▶ **Task prompt**: Starting at the first line and ending at the last, output the data exactly.

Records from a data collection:
/-- A load of memory that is not poisoned gives what it finds. -/
theorem loadAt_run {s u : State} (h : AfterFetch s u) {c t a n : Nat} (hn : n = 1 ∨ n = 2 ∨ n = 4 ∨ n = 8) (hl : s.loadable c t a n)
    {bs : List Byte} (hv : s.loadView c a n = some bs) (rd : Fin 32) (sg : Bool) :
    ThreadOnly s ((loadAt c t a n rd sg).run u) c t ((s.thread c t).ends rd (loaded n sg bs)) := by
  have hf := line_fits hn hl.1
  unfold loadAt
  dsimp only
  rw [place_load h hl]
  unfold State.loadView at hv
  by_cases hx : s.inExt a
  · rw [if_pos hx] at hv ⊢
    unfold cached
    rw [run_withS, h.dcache]
    split at hv
    · next w l hw =>
      try rw [hw]
      simp only [Option.some.injEq] at hv
      dsimp only
      rw [run_acts_cons, run_acts_cons, run_acts_nil, hv]
      exact finishReg_of h.threads h.sameMemory rd _
    · next hw =>
      try rw [hw]
      split at hv
      · cases hv
      · next hp =>
        simp only [Option.some.injEq] at hv
        dsimp only
        rw [withMem_run, h.poisoned, Bool.eq_false_iff.2 hp, if_neg Bool.false_ne_true, run_acts_cons, run_acts_cons, run_acts_nil,
          bytesAt_slice _ _ _ _ _ hf, h.bytesAt, show a / 64 * 64 + a % 64 = a by omega, hv]
        have hu := h.touched (a / 64 * 64) 64
        exact finishReg_of hu.threads hu.sameMemory rd _
  · rw [if_neg hx] at hv ⊢
    split at hv
    · cases hv
    · next hp =>
      simp only [Option.some.injEq] at hv
      dsimp only
      rw [withMem_run, h.poisoned, Bool.eq_false_iff.2 hp, if_neg Bool.false_ne_true, h.bytesAt, hv]
      exact finishReg_run (h.touched _ _) rd _

/-- A load of poisoned memory raises POISON. -/
theorem loadAt_poison {s u : State} (h : AfterFetch s u) {c t a n : Nat} (hl : s.loadable c t a n)
    (hv : s.loadView c a n = none) (hx : (s.thread c t).canTrap) (rd : Fin 32) (sg : Bool) :
    ThreadOnly s ((loadAt c t a n rd sg).run u) c t ((s.thread c t).trapped trapPoison a (s.thread c t).pc) := by
  have tr {v : State} (hv : AfterFetch s v) := trap_run hv hx trapPoison a
  rw [if_neg (by decide)] at tr
  unfold loadAt
  dsimp only
  rw [place_load h hl]
  unfold State.loadView at hv
  by_cases he : s.inExt a
  · rw [if_pos he] at hv ⊢
    unfold cached
    rw [run_withS, h.dcache]
    split at hv
    · cases hv
    · next hw =>
      try rw [hw]
      split at hv
      · next hp =>
        dsimp only
        rw [withMem_run, h.poisoned, hp, if_pos rfl]
        exact tr (h.touched _ _)
      · cases hv
  · rw [if_neg he] at hv ⊢
    split at hv
    · next hp =>
      dsimp only
      rw [withMem_run, h.poisoned, hp, if_pos rfl]
      exact tr (h.touched _ _)
    · cases hv

/-! ## Stores -/

/-- An instruction that ends changes no thread's state, so no context area becomes locked or free. -/
theorem finish_ctxLocked {s u : State} (h : AfterFetch s u) (c t a : Nat) (f : Thread → Thread) (hf : ∀ x, (f x).st = x.st) :
    ((finish c t f).run u).ctxLocked a = s.ctxLocked a := by
  have hst : ∀ c' t', (((finish c t f).run u).thread c' t').st = (s.thread c' t').st := by
    intro c' t'
    simp only [finish, run_updThread]
    by_cases hk : tkey c' t' = tkey c t
    · simp only [State.thread, apply_thread, hk, SMap.get_set_same, h.threads]
      exact hf _
    · rw [thread_set_ne _ _ _ _ _ hk, h.thread]
  unfold State.ctxLocked
  split
  · rw [hst]
  · rfl

/-- The state after an instruction has ended and before its store: what a store checks stands as before. -/
theorem finish_store {s u : State} (h : AfterFetch s u) (c t : Nat) (f : Thread → Thread) :
    let w := (finish c t f).run u
    (∀ r a, w.mayWrite r a = s.mayWrite r a) ∧ (∀ a, w.excludedAt a = s.excludedAt a) ∧ (∀ a, w.byteAt a = s.byteAt a) ∧
    w.poison = s.poison ∧ w.flash = s.flash := by
  refine ⟨fun r a => ?_, fun a => ?_, fun a => ?_, h.poison, h.flash⟩
  · show State.mayWrite u r a = _
    rw [State.mayWrite, h.mayRead]; rfl
  · show State.excludedAt u a = _
    rw [State.excludedAt, h.ts]; rfl
  · show u.byteAt a = _
    simp only [State.byteAt, h.mem]

/-- The thread, the other threads and the bytes after an instruction that ends with `v` for `rd` and stores within one word. -/
theorem finish_then_store {s u : State} (h : AfterFetch s u) {c t a n : Nat} (hn : n = 1 ∨ n = 2 ∨ n = 4 ∨ n = 8)
    (hs : s.storable c t a n) (hc : s.ctxLocked (a / 32 * 32) = false) (rd : Fin 32) (v w : DWord) (z : State)
    (hz : z.mem = ((memWriteFor (threadReq c t) a (leBytes n w.toNat)).run ((finishReg c t rd v).run u)).mem ∧
      z.threads = ((memWriteFor (threadReq c t) a (leBytes n w.toNat)).run ((finishReg c t rd v).run u)).threads ∧
      z.poison = ((memWriteFor (threadReq c t) a (leBytes n w.toNat)).run ((finishReg c t rd v).run u)).poison ∧
      z.flash = ((memWriteFor (threadReq c t) a (leBytes n w.toNat)).run ((finishReg c t rd v).run u)).flash) :
    z.thread c t = (s.thread c t).ends rd v ∧ (∀ k, k ≠ tkey c t → z.threads.get {} k = s.threads.get {} k) ∧ Stored s z a n w := by
  have hw := word_fits hn hs.1
  have hl := leBytes_length n w.toNat
  have hd := finishReg_run (c := c) (t := t) h rd v
  obtain ⟨h1, h2, h3, h4, h5⟩ := finish_store h c t fun x => x.setReg rd v
  have hlk := finish_ctxLocked h c t (a / 32 * 32) (fun x => x.setReg rd v) (by intro x; unfold Thread.setReg; split <;> rfl)
  have ww := memWriteFor_run ((finishReg c t rd v).run u) (threadReq c t) a (leBytes n w.toNat) (by omega) (by omega) (by rw [hl]; exact hw)
    (by unfold finishReg; rw [h2]; exact hs.2.2.2.2) (by unfold finishReg; rw [h1]; exact hs.2.2.2.1)
    (by unfold finishReg; rw [hlk]; exact hc)
  have ww := ww.after hz.1 hz.2.1 hz.2.2.1 hz.2.2.2
  obtain ⟨rt, rp, rf⟩ := ww.rest
  refine ⟨?_, ?_, ?_, ?_, ?_, ?_⟩
  · rw [← hd.1]; simp only [State.thread, rt]
  · intro k hk; rw [rt]; exact hd.2.1 k hk
  · intro i hi
    rw [ww.bytes, if_pos (by omega), show a + i - a = i by omega, leBytes_get _ _ _ hi]
  · intro x hx
    rw [ww.bytes, if_neg (by omega)]; exact h3 x
  · rw [rp]; exact h4
  · rw [rf]; exact h5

▶ **Answer to this problem**:
/-- A load of memory that is not poisoned gives what it finds. -/
theorem loadAt_run {s u : State} (h : AfterFetch s u) {c t a n : Nat} (hn : n = 1 ∨ n = 2 ∨ n = 4 ∨ n = 8) (hl : s.loadable c t a n)
    {bs : List Byte} (hv : s.loadView c a n = some bs) (rd : Fin 32) (sg : Bool) :
    ThreadOnly s ((loadAt c t a n rd sg).run u) c t ((s.thread c t).ends rd (loaded n sg bs)) := by
  have hf := line_fits hn hl.1
  unfold loadAt
  dsimp only
  rw [place_load h hl]
  unfold State.loadView at hv
  by_cases hx : s.inExt a
  · rw [if_pos hx] at hv ⊢
    unfold cached
    rw [run_withS, h.dcache]
    split at hv
    · next w l hw =>
      try rw [hw]
      simp only [Option.some.injEq] at hv
      dsimp only
      rw [run_acts_cons, run_acts_cons, run_acts_nil, hv]
      exact finishReg_of h.threads h.sameMemory rd _
    · next hw =>
      try rw [hw]
      split at hv
      · cases hv
      · next hp =>
        simp only [Option.some.injEq] at hv
        dsimp only
        rw [withMem_run, h.poisoned, Bool.eq_false_iff.2 hp, if_neg Bool.false_ne_true, run_acts_cons, run_acts_cons, run_acts_nil,
          bytesAt_slice _ _ _ _ _ hf, h.bytesAt, show a / 64 * 64 + a % 64 = a by omega, hv]
        have hu := h.touched (a / 64 * 64) 64
        exact finishReg_of hu.threads hu.sameMemory rd _
  · rw [if_neg hx] at hv ⊢
    split at hv
    · cases hv
    · next hp =>
      simp only [Option.some.injEq] at hv
      dsimp only
      rw [withMem_run, h.poisoned, Bool.eq_false_iff.2 hp, if_neg Bool.false_ne_true, h.bytesAt, hv]
      exact finishReg_run (h.touched _ _) rd _

/-- A load of poisoned memory raises POISON. -/
theorem loadAt_poison {s u : State} (h : AfterFetch s u) {c t a n : Nat} (hl : s.loadable c t a n)
    (hv : s.loadView c a n = none) (hx : (s.thread c t).canTrap) (rd : Fin 32) (sg : Bool) :
    ThreadOnly s ((loadAt c t a n rd sg).run u) c t ((s.thread c t).trapped trapPoison a (s.thread c t).pc) := by
  have tr {v : State} (hv : AfterFetch s v) := trap_run hv hx trapPoison a
  rw [if_neg (by decide)] at tr
  unfold loadAt
  dsimp only
  rw [place_load h hl]
  unfold State.loadView at hv
  by_cases he : s.inExt a
  · rw [if_pos he] at hv ⊢
    unfold cached
    rw [run_withS, h.dcache]
    split at hv
    · cases hv
    · next hw =>
      try rw [hw]
      split at hv
      · next hp =>
        dsimp only
        rw [withMem_run, h.poisoned, hp, if_pos rfl]
        exact tr (h.touched _ _)
      · cases hv
  · rw [if_neg he] at hv ⊢
    split at hv
    · next hp =>
      dsimp only
      rw [withMem_run, h.poisoned, hp, if_pos rfl]
      exact tr (h.touched _ _)
    · cases hv

/-! ## Stores -/

/-- An instruction that ends changes no thread's state, so no context area becomes locked or free. -/
theorem finish_ctxLocked {s u : State} (h : AfterFetch s u) (c t a : Nat) (f : Thread → Thread) (hf : ∀ x, (f x).st = x.st) :
    ((finish c t f).run u).ctxLocked a = s.ctxLocked a := by
  have hst : ∀ c' t', (((finish c t f).run u).thread c' t').st = (s.thread c' t').st := by
    intro c' t'
    simp only [finish, run_updThread]
    by_cases hk : tkey c' t' = tkey c t
    · simp only [State.thread, apply_thread, hk, SMap.get_set_same, h.threads]
      exact hf _
    · rw [thread_set_ne _ _ _ _ _ hk, h.thread]
  unfold State.ctxLocked
  split
  · rw [hst]
  · rfl

/-- The state after an instruction has ended and before its store: what a store checks stands as before. -/
theorem finish_store {s u : State} (h : AfterFetch s u) (c t : Nat) (f : Thread → Thread) :
    let w := (finish c t f).run u
    (∀ r a, w.mayWrite r a = s.mayWrite r a) ∧ (∀ a, w.excludedAt a = s.excludedAt a) ∧ (∀ a, w.byteAt a = s.byteAt a) ∧
    w.poison = s.poison ∧ w.flash = s.flash := by
  refine ⟨fun r a => ?_, fun a => ?_, fun a => ?_, h.poison, h.flash⟩
  · show State.mayWrite u r a = _
    rw [State.mayWrite, h.mayRead]; rfl
  · show State.excludedAt u a = _
    rw [State.excludedAt, h.ts]; rfl
  · show u.byteAt a = _
    simp only [State.byteAt, h.mem]

/-- The thread, the other threads and the bytes after an instruction that ends with `v` for `rd` and stores within one word. -/
theorem finish_then_store {s u : State} (h : AfterFetch s u) {c t a n : Nat} (hn : n = 1 ∨ n = 2 ∨ n = 4 ∨ n = 8)
    (hs : s.storable c t a n) (hc : s.ctxLocked (a / 32 * 32) = false) (rd : Fin 32) (v w : DWord) (z : State)
    (hz : z.mem = ((memWriteFor (threadReq c t) a (leBytes n w.toNat)).run ((finishReg c t rd v).run u)).mem ∧
      z.threads = ((memWriteFor (threadReq c t) a (leBytes n w.toNat)).run ((finishReg c t rd v).run u)).threads ∧
      z.poison = ((memWriteFor (threadReq c t) a (leBytes n w.toNat)).run ((finishReg c t rd v).run u)).poison ∧
      z.flash = ((memWriteFor (threadReq c t) a (leBytes n w.toNat)).run ((finishReg c t rd v).run u)).flash) :
    z.thread c t = (s.thread c t).ends rd v ∧ (∀ k, k ≠ tkey c t → z.threads.get {} k = s.threads.get {} k) ∧ Stored s z a n w := by
  have hw := word_fits hn hs.1
  have hl := leBytes_length n w.toNat
  have hd := finishReg_run (c := c) (t := t) h rd v
  obtain ⟨h1, h2, h3, h4, h5⟩ := finish_store h c t fun x => x.setReg rd v
  have hlk := finish_ctxLocked h c t (a / 32 * 32) (fun x => x.setReg rd v) (by intro x; unfold Thread.setReg; split <;> rfl)
  have ww := memWriteFor_run ((finishReg c t rd v).run u) (threadReq c t) a (leBytes n w.toNat) (by omega) (by omega) (by rw [hl]; exact hw)
    (by unfold finishReg; rw [h2]; exact hs.2.2.2.2) (by unfold finishReg; rw [h1]; exact hs.2.2.2.1)
    (by unfold finishReg; rw [hlk]; exact hc)
  have ww := ww.after hz.1 hz.2.1 hz.2.2.1 hz.2.2.2
  obtain ⟨rt, rp, rf⟩ := ww.rest
  refine ⟨?_, ?_, ?_, ?_, ?_, ?_⟩
  · rw [← hd.1]; simp only [State.thread, rt]
  · intro k hk; rw [rt]; exact hd.2.1 k hk
  · intro i hi
    rw [ww.bytes, if_pos (by omega), show a + i - a = i by omega, leBytes_get _ _ _ hi]
  · intro x hx
    rw [ww.bytes, if_neg (by omega)]; exact h3 x
  · rw [rp]; exact h4
  · rw [rf]; exact h5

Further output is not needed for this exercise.